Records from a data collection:

-- ==== Sys2Proof/Laws/Memory.lean ====
section
/-! SUPPORT. The laws of the buffers: a read after a write, and that every write keeps the canonical form. -/

namespace Sys2Proof.Machine

@[simp] theorem lookup_nil (x : Nat) : Memory.lookup [] x = none := rfl

theorem lookup_store_same (m : Memory) (x : Nat) (v : Byte) : (m.store x v).lookup x = some v := by
  induction m with
  | nil => simp [Memory.store, Memory.lookup]
  | cons c m ih =>
    obtain ⟨a, u⟩ := c
    simp only [Memory.store]
    split
    · simp [Memory.lookup]
    · split
      · simp [Memory.lookup]
      · rename_i h
        have : a ≠ x := fun e => h e.symm
        simp [Memory.lookup, this, ih]

theorem lookup_store_other (m : Memory) {x y : Nat} (v : Byte) (h : y ≠ x) :
    (m.store x v).lookup y = m.lookup y := by
  induction m with
  | nil => simp [Memory.store, Memory.lookup, h.symm]
  | cons c m ih =>
    obtain ⟨a, u⟩ := c
    simp only [Memory.store]
    split
    · simp [Memory.lookup, h.symm]
    · split
      · rename_i e
        subst e
        simp [Memory.lookup, h.symm]
      · simp [Memory.lookup, ih]

/-- A read after a write of one byte. -/
theorem lookup_store (m : Memory) (x y : Nat) (v : Byte) :
    (m.store x v).lookup y = if y = x then some v else m.lookup y := by
  split
  · next h => rw [h, lookup_store_same]
  · next h => exact lookup_store_other m v h

/-- A read after a write of consecutive bytes: inside the range the byte written, outside it what was there. -/
theorem lookup_storeList (m : Memory) (x y : Nat) (vs : List Byte) :
    (m.storeList x vs).lookup y =
      if x ≤ y ∧ y < x + vs.length then vs[y - x]? else m.lookup y := by
  induction vs generalizing m x with
  | nil =>
    simp only [Memory.storeList, List.length_nil]
    split
    · omega
    · rfl
  | cons v vs ih =>
    simp only [Memory.storeList, ih, lookup_store, List.length_cons]
    by_cases h1 : x + 1 ≤ y ∧ y < x + 1 + vs.length
    · have h2 : x ≤ y ∧ y < x + (vs.length + 1) := by omega
      have h3 : y - x = (y - (x + 1)) + 1 := by omega
      simp [h1, h2, h3]
    · by_cases h2 : y = x
      · subst h2
        have h4 : ¬ (y + 1 ≤ y) := by omega
        simp [h4]
      · have h3 : ¬ (x ≤ y ∧ y < x + (vs.length + 1)) := by omega
        rw [if_neg h1, if_neg h2, if_neg h3]

theorem risesAbove_store {lo : Nat} (m : Memory) (x : Nat) (v : Byte) (hlo : lo < x)
    (h : Memory.risesAbove lo m = true) : Memory.risesAbove lo (m.store x v) = true := by
  induction m generalizing lo with
  | nil => simp [Memory.store, Memory.risesAbove, hlo]
  | cons c m ih =>
    obtain ⟨a, u⟩ := c
    simp only [Memory.risesAbove, Bool.and_eq_true, decide_eq_true_eq] at h
    simp only [Memory.store]
    split
    · next hx => simp [Memory.risesAbove, hlo, hx, h.2]
    · split
      · next e => subst e; simp [Memory.risesAbove, hlo, h.2]
      · next h1 h2 => simp [Memory.risesAbove, h.1, ih (by omega) h.2]

/-- A write of one byte keeps the canonical form. -/
theorem wf_store (m : Memory) (x : Nat) (v : Byte) (h : m.wf = true) : (m.store x v).wf = true := by
  cases m with
  | nil => simp [Memory.store, Memory.wf, Memory.risesAbove]
  | cons c m =>
    obtain ⟨a, u⟩ := c
    simp only [Memory.wf] at h
    simp only [Memory.store]
    split
    · next hx => simp [Memory.wf, Memory.risesAbove, hx, h]
    · split
      · next e => subst e; simpa [Memory.wf] using h
      · next h1 h2 => simpa [Memory.wf] using risesAbove_store m x v (by omega) h

/-- A write of consecutive bytes keeps the canonical form. -/
theorem wf_storeList (m : Memory) (x : Nat) (vs : List Byte) (h : m.wf = true) : (m.storeList x vs).wf = true := by
  induction vs generalizing m x with
  | nil => exact h
  | cons v vs ih => exact ih _ _ (wf_store m x v h)

/-- The addresses listed after a write of one byte stay below a bound the new address is below. -/
theorem below_store {n : Nat} (m : Memory) (x : Nat) (v : Byte) (hx : x < n) (h : m.below n = true) :
    (m.store x v).below n = true := by
  induction m with
  | nil => simp [Memory.store, Memory.below, hx]
  | cons c m ih =>
    obtain ⟨a, u⟩ := c
    simp only [Memory.below, List.all_cons, Bool.and_eq_true, decide_eq_true_eq] at h ih
    simp only [Memory.store]
    split
    · simp only [Memory.below, List.all_cons, Bool.and_eq_true, decide_eq_true_eq]
      exact ⟨hx, h.1, h.2⟩
    · split
      · simp only [Memory.below, List.all_cons, Bool.and_eq_true, decide_eq_true_eq]
        exact ⟨hx, h.2⟩
      · simp only [Memory.below, List.all_cons, Bool.and_eq_true, decide_eq_true_eq]
        exact ⟨h.1, ih h.2⟩

/-- The addresses listed after a write of consecutive bytes stay below a bound the range is below. -/
theorem below_storeList {n : Nat} (m : Memory) (x : Nat) (vs : List Byte) (hx : x + vs.length ≤ n)
    (h : m.below n = true) : (m.storeList x vs).below n = true := by
  induction vs generalizing m x with
  | nil => exact h
  | cons v vs ih =>
    simp only [List.length_cons] at hx
    exact ih _ _ (by omega) (below_store m x v (by omega) h)

/-- What a write of consecutive bytes to a buffer does to a read of a byte of either buffer. -/
theorem readBuffer_memWrite (s : State) (b b' : Buffer) (a y : Nat) (vs : List Byte) :
    (s.memWrite b a vs).readBuffer b' y =
      if b = b' ∧ a ≤ y ∧ y < a + vs.length then vs.getD (y - a) 0 else s.readBuffer b' y := by
  have key : ∀ m : Memory, ∀ d : Byte, ((m.storeList a vs).lookup y).getD d =
      if a ≤ y ∧ y < a + vs.length then vs.getD (y - a) 0 else (m.lookup y).getD d := by
    intro m d
    rw [lookup_storeList]
    split
    · next h =>
      have hl : y - a < vs.length := by omega
      simp [List.getD, List.getElem?_eq_getElem hl]
    · rfl
  cases b <;> cases b' <;>
    simp [State.readBuffer, State.memWrite, State.bufferMemory, key]

/-- A write to a buffer changes no field but that buffer. -/
theorem memWrite_eq (s : State) (b : Buffer) (a : Nat) (vs : List Byte) :
    s.memWrite b a vs =
      { s with ibuf := (s.memWrite b a vs).ibuf, obuf := (s.memWrite b a vs).obuf } := by
  cases b <;> rfl

end Sys2Proof.Machine
end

EXERCISE DETAILS => Copy out all lines above holding "bound".

ANSWER SPACE =>
/-- The addresses listed after a write of one byte stay below a bound the new address is below. -/
/-- The addresses listed after a write of consecutive bytes stay below a bound the range is below. -/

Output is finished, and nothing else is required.